Trigger warning: Mention of rape/abuse of minors. Not implicit, but it is fairly important to the plot later on and not what the reader might be expecting.

 

I loved this book! Really loved it. Yes, it is practically a trashy teen romance with lots of cliches. I’m not denying that. However, I’d rather have something like this – which doesn’t need to try very hard to do what it sets out to do – than some kind of overambitious dystopian future with countless plot holes which falls apart in a few chapters. This book was consistent, and I liked that.

 

I enjoyed all of the characters to some extent, even the horrible ones. (They weren’t horrible all the time.) I also really loved the dynamics between the protagonist and her love interests more than naything. Ren was a great character to read about, and her interactions with Jesse and Jeremy were really, really cute. We had a pretty large cast and lots of directions to take the plot, and it felt like everyone was important in some way or another.

 

This book tries to make out that it’s something more than just teen romance, but…it isn’t, really. It’s about Ren finding love in America and there’s no two ways about it. There’s this subplot about a serial killer on the loose but strangely enough it’s mostly in the background whilst we focus on Ren making out with Jeremy, or Jesse, or whichever half-naked shirtless hot boy she’s enamoured with. Like, I was 2/3 of the way through the book before they were like “Oh shit, somebody else has been murdered. Ren, don’t you think you should be going home now before you get killed too?”

 

The story being this: Ren is working as a nanny in America for the summer. Here, she ends up getting romantically involved with two of the many hot guys who lives here, and…well, that’s the bulk of the book. There’s a serial killer in town who goes around murdering foreign nannies. Just like her. You can imagine how that works out.

 

It’s strange that the serial killer is mostly in the background the whole time and does almost NOTHING until the last chapter (in fact, I almost forgot he was there). He kills one girl in the entire book, and he doesn’t even do a good job of it. (She runs away and only dies of her wounds much later). The murder seemed almost like an afterthought, but I understand that wasn’t the focus of the book. It’s also not easy to guess who the killer is, because of the large cast and there’s so many characters that he could be.

 

There’s another subplot where one of the boys has been preying on underage girls. I say “preying”, but rape and abuse are involved (though in the past tense, that is, since it’s crimes he’s committed before). Nobody has filed any charges against him because he is very rich, has a lot of connections, and has a powerful lawyer that will protect him from any consequences.

 

This guy was actually more iconic than the fricking serial killer, I swear.

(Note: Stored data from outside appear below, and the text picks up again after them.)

theorem ConfigFacts.checksumGood_composedCode : checksumGood c (composedCode c ev y m d cat seat seq) = true :=
  hc.checksumGood_append (hc.dataSymbols_allSymbols _ _ _ _ _)

theorem ConfigFacts.composedCode_allSymbols : allSymbols c (composedCode c ev y m d cat seat seq) = true :=
  ((checksumGood_iff _ _).mp (hc.checksumGood_composedCode ev y m d cat seat seq)).1

theorem ConfigFacts.normStr_composedCode :
    normStr c (composedCode c ev y m d cat seat seq) = composedCode c ev y m d cat seat seq :=
  hc.normStr_symbols (hc.composedCode_allSymbols ev y m d cat seat seq)

variable {ev y m d cat seat}

/-- The date word of a composed code gives the date back. -/
theorem ConfigFacts.codeDate_composedCode (hdate : isdate y m d = true) (hfit : FieldsFit ev y m d cat seat) :
    wordYear (codeDate c (composedCode c ev y m d cat seat seq)) = y ∧
      wordMonth (codeDate c (composedCode c ev y m d cat seat seq)) = m ∧
      wordDay (codeDate c (composedCode c ev y m d cat seat seq)) = d := by
  obtain ⟨hev, hword, hcat, hseat⟩ := hfit
  obtain ⟨-, hm, -, hd⟩ := isdate_bounds hdate
  obtain ⟨-, hcode, -⟩ := hc.dataSymbols_fields seq hev hword hcat hseat
    (checksum c (dataSymbols c ev (dateWord y m d) cat seat seq))
  rw [composedCode, hcode]
  exact dateWord_back hm hd

/-- R123: the record of a composed code of a supported date holds the fields. -/
theorem ConfigFacts.codeRecord_composedCode (hdate : datecheck y m d = true) (hfit : FieldsFit ev y m d cat seat) :
    let r := codeRecord c (composedCode c ev y m d cat seat seq)
    r.ev.toNat = ev ∧ r.y.toNat = y ∧ r.m.toNat = m ∧ r.d.toNat = d ∧ r.cat.toNat = cat ∧ r.seat.toNat = seat ∧
      r.seq.toNat = seq % 32 ^ 4 := by
  obtain ⟨hy, hm, hd⟩ := hc.codeDate_composedCode seq ((datecheck_iff _ _ _).mp hdate).2.2 hfit
  obtain ⟨hev, hword, hcat, hseat⟩ := hfit
  obtain ⟨fev, -, fcat, fseat, fseq, -⟩ := hc.dataSymbols_fields seq hev hword hcat hseat
    (checksum c (dataSymbols c ev (dateWord y m d) cat seat seq))
  obtain ⟨rev, ry, rm, rd, rcat, rseat, rseq⟩ := hc.codeRecord_fields (composedCode_length c ev y m d cat seat seq)
    (hc.composedCode_allSymbols ev y m d cat seat seq) (by rwa [hy, hm, hd])
  exact ⟨rev.trans fev, ry.trans hy, rm.trans hm, rd.trans hd, rcat.trans fcat, rseat.trans fseat, rseq.trans fseq⟩

end

section
variable {s : State} (hwf : s.cfg.wellFormed = true) {ev y m d cat seat : Nat} (seq : Nat)
include hwf

/-- On a composed code only the supported years are left for `DECODE` to test. -/
theorem exec_decode_composedCode (hdate : isdate y m d = true) (hfit : FieldsFit ev y m d cat seat) :
    exec (.decode (composedCode s.cfg ev y m d cat seat seq)) s =
      if datecheck y m d then .next (s.answerOk (.r (codeRecord s.cfg (composedCode s.cfg ev y m d cat seat seq))))
      else .next (s.raise .invalidDate) := by
  have hc := (configFacts_iff s.cfg).mp hwf
  obtain ⟨hy, hm, hd⟩ := hc.codeDate_composedCode seq hdate hfit
  rw [exec_decode hwf, hc.normStr_composedCode]
  dsimp only
  rw [hy, hm, hd, if_pos (composedCode_length _ _ _ _ _ _ _ _), if_pos (hc.checksumGood_composedCode _ _ _ _ _ _ _)]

You really wanted to see him thrown in prison for his crimes, he showed no remorse for anything he did and actually bragged about it. He also got more focus than the murderer did. If anything, he was a lot more interesting because he was one of the main characters, too. The scenes where they finally confront him are some of the most intense ones in the entire story.

 

Let’s take a look at the core of the book - Ren’s two love interests.

 

Love Interest Number One: Jeremy. He’s one of the first boys that Ren meets in the story, and is a total gentleman from the very beginning. He opens doors for her, compliments on her appearance all the time, takes her out to parties, makes her feel like the world revolves around her, makes out with her quite a bit and she’s always swooning over him. He sounds like the perfect boyfriend.

 

Love Interest Number Two: Jesse. Practically unapproachable “bad boy”. Most people avoid him because he has a reputation for being aggressive and violent. Prior to this book, he literally beat the shit out of another guy, landing him into hospital. He’s done time in juvenile prison as a result and also has a restraining order. Yeah, it’s that bad. But wait, he also plays guitar and sings in a band, and that makes him cooler. When Ren meets him for the first time, she finds him pretty intimidating already (but he also has his shirt off at the time and she can’t stop looking at his muscles).

 

Guess who she’s more attracted to? You think it’s the guy who treats her like she’s the centre of his world? The non-violent one?

 

Nope. Guess again. She goes for the violent bad boy who’s done time for assault. Seriously. What is wrong with her? Who in their right mind would do that?! Even her friends think she’s nut for going for him. He may be her second choice, but she gets attracted to him pretty fast.

 

However! We get a plot twist, and it turns out Mr Nice Guy was just using Ren to score points with another dickhead friend of his, so actually he’s no longer nice or a gentleman at all. It also turns out that Mr Violent Guy had a very good reason for wanting to put that other guy into hospital – but the fact remains that he still lost control and beat him to a pulp, meaning that he’s still very violent and our protagonist seems to forget that.

 

I guess if she’d read on in the book then she might have a reason for dating Jesse for plot reasons, but it still doesn’t make sense. The first time she meets Jesse, he literally looks like he wants to kill her…I mean, come on. This isn’t healthy. This just sounds like she’s attracted to really violent men. Good thing that the violent guy wasn’t actually that violent after all, but man, it just feels a bit off.

 

Even so, I thoroughly enjoyed this book. It was romantic, it was cute, it had conflict – and just the right amount, too. It didn’t try to shove tons of drama and conflict down our throat like some YA books I could name, and it never made me feel bored at all. It was just right. There was a love triangle, obviously, but it actually made sense and didn’t feel forced.

 

I cannot tell you what a breath of fresh air it is in a YA novel to have a love triangle which actually feels like it BELONGS there. So far, I’ve only found this to be true in actual romance books which revolve around the romance and very little else.

 

I guess one criticism was that Ren was pretty similar to most female protagonists you find in a YA novel, and didn’t seem very unique. But you know what, I didn’t care. The romance was done well enough that it hardly seemed to matter. And I can’t fault the book for that.

 

All in all, I’ll give this a 4.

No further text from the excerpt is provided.